**Problem to work on**
Only one stretch of the data below is wanted: the lines starting at the one with "named destinations. -/" and ending at the one with "mkhint | usehint =>", both included, given again exactly.

● ● ● ●

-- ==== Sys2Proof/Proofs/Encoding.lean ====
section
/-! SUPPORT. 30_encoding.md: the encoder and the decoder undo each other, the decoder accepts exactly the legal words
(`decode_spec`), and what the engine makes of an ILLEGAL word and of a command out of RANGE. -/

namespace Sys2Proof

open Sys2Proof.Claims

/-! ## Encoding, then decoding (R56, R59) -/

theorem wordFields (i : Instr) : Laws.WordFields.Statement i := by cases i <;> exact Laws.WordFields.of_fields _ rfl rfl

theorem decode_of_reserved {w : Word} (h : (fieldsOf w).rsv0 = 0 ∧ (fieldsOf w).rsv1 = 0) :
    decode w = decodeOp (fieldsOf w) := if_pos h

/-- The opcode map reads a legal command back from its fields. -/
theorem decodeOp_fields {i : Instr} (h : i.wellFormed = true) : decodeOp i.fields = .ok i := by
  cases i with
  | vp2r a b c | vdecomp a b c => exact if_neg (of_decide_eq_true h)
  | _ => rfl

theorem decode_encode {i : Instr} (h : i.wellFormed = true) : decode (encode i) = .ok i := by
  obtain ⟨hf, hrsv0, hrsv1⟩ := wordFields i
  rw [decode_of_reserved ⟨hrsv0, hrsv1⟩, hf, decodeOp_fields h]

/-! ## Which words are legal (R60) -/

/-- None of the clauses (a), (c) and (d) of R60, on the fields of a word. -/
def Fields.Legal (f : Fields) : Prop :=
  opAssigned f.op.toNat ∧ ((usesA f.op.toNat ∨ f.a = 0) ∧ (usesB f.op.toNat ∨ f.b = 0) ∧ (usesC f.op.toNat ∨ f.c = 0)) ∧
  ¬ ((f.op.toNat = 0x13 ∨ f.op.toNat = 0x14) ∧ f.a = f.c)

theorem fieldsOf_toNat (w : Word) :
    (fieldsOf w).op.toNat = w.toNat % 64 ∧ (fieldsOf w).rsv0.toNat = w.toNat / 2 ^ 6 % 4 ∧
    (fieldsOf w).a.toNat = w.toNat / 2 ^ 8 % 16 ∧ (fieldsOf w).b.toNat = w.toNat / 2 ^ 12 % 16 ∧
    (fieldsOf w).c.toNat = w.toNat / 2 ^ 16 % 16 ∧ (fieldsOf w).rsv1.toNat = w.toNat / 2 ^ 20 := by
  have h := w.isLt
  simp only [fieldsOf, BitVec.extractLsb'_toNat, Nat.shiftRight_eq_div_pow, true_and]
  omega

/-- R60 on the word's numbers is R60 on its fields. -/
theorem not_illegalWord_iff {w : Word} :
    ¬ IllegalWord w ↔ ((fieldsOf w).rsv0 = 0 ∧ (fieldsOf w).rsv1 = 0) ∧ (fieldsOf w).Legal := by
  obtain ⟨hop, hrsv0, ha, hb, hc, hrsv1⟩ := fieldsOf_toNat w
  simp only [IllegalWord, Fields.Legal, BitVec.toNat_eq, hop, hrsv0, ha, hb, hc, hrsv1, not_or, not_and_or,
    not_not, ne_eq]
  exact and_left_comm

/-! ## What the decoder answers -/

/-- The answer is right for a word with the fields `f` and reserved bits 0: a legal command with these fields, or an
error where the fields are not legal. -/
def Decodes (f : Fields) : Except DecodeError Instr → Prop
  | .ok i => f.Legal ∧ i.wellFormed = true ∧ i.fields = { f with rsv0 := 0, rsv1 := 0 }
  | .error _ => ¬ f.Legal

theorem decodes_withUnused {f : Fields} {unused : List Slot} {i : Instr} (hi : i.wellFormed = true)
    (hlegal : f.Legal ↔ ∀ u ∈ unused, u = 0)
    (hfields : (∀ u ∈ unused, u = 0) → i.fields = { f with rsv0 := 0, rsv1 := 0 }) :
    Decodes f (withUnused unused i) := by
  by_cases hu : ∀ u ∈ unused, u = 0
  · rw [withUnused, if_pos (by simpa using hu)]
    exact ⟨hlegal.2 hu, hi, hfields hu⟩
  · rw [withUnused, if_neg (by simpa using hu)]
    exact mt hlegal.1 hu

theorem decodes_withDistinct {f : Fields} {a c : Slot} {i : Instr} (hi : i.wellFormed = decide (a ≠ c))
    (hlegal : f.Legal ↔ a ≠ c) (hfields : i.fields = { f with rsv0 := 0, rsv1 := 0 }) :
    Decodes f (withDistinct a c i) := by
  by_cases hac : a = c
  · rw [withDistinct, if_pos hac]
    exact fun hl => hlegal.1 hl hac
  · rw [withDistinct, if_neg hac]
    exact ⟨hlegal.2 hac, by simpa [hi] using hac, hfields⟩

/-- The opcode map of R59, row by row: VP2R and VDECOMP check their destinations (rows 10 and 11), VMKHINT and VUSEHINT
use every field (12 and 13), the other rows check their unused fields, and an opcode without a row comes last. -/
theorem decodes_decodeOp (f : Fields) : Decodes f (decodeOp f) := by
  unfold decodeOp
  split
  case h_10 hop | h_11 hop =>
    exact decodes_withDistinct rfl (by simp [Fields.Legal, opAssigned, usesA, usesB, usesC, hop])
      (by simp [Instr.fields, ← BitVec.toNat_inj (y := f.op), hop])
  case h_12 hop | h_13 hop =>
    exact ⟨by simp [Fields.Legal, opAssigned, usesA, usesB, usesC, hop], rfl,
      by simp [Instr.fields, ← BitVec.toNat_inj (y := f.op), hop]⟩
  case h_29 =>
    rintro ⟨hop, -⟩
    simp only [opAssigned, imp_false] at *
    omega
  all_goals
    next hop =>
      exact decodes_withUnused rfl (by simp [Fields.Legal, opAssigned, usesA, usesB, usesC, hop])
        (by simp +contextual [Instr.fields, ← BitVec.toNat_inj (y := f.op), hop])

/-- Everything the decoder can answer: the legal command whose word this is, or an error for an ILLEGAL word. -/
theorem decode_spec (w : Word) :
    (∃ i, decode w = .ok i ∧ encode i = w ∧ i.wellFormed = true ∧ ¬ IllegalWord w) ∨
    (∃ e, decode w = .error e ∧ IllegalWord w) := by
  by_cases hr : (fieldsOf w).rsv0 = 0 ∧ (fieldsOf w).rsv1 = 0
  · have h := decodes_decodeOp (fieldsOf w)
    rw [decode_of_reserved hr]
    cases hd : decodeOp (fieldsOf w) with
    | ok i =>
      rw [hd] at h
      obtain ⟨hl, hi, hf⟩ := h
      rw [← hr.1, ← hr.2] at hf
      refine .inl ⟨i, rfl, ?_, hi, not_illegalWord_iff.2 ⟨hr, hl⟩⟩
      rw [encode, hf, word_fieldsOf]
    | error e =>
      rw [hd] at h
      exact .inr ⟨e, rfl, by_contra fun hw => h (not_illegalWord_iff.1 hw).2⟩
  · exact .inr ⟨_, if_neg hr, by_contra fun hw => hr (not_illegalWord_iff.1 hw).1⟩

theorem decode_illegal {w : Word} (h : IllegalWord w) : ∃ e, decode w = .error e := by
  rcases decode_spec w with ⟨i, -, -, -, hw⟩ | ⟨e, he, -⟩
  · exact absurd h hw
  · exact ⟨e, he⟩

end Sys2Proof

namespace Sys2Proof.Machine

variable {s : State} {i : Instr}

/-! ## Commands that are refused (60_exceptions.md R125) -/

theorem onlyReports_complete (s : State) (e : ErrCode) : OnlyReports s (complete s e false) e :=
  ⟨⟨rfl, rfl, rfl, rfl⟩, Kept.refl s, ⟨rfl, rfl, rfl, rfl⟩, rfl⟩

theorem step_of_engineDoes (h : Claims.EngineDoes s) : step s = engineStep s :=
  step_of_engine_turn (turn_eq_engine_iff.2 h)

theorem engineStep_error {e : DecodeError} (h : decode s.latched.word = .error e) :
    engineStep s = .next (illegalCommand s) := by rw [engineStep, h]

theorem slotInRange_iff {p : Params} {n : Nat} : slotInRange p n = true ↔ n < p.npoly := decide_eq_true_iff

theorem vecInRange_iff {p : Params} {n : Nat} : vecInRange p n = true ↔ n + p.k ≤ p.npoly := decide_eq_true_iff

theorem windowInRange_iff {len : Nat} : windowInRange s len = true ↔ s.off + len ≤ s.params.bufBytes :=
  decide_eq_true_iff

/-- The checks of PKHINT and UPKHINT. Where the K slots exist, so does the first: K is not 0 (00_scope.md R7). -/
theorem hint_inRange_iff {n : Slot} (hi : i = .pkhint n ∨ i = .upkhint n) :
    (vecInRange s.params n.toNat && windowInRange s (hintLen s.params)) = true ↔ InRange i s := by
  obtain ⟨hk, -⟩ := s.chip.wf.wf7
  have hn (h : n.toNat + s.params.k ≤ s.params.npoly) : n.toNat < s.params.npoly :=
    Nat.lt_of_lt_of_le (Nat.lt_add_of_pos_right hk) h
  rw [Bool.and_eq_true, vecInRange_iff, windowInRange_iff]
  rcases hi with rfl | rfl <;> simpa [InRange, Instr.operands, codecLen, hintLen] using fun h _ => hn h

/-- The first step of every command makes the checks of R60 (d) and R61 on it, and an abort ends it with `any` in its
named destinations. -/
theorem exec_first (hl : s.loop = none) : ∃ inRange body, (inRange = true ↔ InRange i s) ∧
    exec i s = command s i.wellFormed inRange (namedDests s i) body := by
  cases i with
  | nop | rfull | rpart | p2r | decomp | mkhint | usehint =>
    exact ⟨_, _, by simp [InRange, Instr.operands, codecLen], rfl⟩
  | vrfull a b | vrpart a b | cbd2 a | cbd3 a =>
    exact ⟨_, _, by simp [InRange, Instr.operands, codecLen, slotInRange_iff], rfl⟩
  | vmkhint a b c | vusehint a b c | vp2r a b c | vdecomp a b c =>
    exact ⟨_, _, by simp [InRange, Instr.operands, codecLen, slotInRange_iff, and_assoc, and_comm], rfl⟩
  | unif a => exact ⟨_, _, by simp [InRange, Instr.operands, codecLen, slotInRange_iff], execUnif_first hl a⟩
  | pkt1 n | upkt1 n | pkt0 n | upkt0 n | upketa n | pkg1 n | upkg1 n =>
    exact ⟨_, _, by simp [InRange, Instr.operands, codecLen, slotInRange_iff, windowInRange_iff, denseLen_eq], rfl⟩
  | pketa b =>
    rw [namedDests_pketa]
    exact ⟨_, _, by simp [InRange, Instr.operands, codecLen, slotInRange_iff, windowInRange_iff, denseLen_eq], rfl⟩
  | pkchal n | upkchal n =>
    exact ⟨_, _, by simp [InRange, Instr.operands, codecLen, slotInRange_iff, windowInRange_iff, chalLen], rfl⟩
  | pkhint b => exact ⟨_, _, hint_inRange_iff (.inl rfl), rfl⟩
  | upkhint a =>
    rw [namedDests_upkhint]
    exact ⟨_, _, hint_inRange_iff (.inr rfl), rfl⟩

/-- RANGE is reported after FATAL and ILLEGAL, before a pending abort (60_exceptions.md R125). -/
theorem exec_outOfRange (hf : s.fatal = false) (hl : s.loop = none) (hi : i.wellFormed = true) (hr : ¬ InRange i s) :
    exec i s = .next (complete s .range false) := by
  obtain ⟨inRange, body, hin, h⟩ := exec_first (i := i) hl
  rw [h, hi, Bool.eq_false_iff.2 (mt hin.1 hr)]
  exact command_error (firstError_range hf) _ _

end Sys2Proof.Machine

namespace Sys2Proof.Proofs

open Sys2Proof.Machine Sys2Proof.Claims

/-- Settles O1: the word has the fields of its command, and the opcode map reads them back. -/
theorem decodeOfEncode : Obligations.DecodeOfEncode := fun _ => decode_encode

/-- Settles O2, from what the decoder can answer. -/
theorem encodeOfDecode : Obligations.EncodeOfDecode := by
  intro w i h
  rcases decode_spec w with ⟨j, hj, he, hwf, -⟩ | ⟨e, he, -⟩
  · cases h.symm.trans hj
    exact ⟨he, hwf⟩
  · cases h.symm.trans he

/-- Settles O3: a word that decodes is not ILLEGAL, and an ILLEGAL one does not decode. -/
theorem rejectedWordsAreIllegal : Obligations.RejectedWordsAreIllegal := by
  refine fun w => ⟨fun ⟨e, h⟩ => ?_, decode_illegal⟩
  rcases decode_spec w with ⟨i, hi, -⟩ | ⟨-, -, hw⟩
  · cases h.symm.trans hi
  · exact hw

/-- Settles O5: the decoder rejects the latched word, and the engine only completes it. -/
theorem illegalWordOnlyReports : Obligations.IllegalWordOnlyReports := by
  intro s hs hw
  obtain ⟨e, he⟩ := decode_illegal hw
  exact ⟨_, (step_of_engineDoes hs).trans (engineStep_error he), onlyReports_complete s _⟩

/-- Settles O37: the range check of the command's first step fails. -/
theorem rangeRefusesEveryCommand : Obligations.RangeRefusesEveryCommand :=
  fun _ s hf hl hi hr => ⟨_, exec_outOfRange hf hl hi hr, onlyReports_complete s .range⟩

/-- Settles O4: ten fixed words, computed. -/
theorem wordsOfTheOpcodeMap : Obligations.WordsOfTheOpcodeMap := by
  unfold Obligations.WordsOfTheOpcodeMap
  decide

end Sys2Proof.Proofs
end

● ● ● ●

**Output for this exercise**
named destinations. -/
theorem exec_first (hl : s.loop = none) : ∃ inRange body, (inRange = true ↔ InRange i s) ∧
    exec i s = command s i.wellFormed inRange (namedDests s i) body := by
  cases i with
  | nop | rfull | rpart | p2r | decomp | mkhint | usehint =>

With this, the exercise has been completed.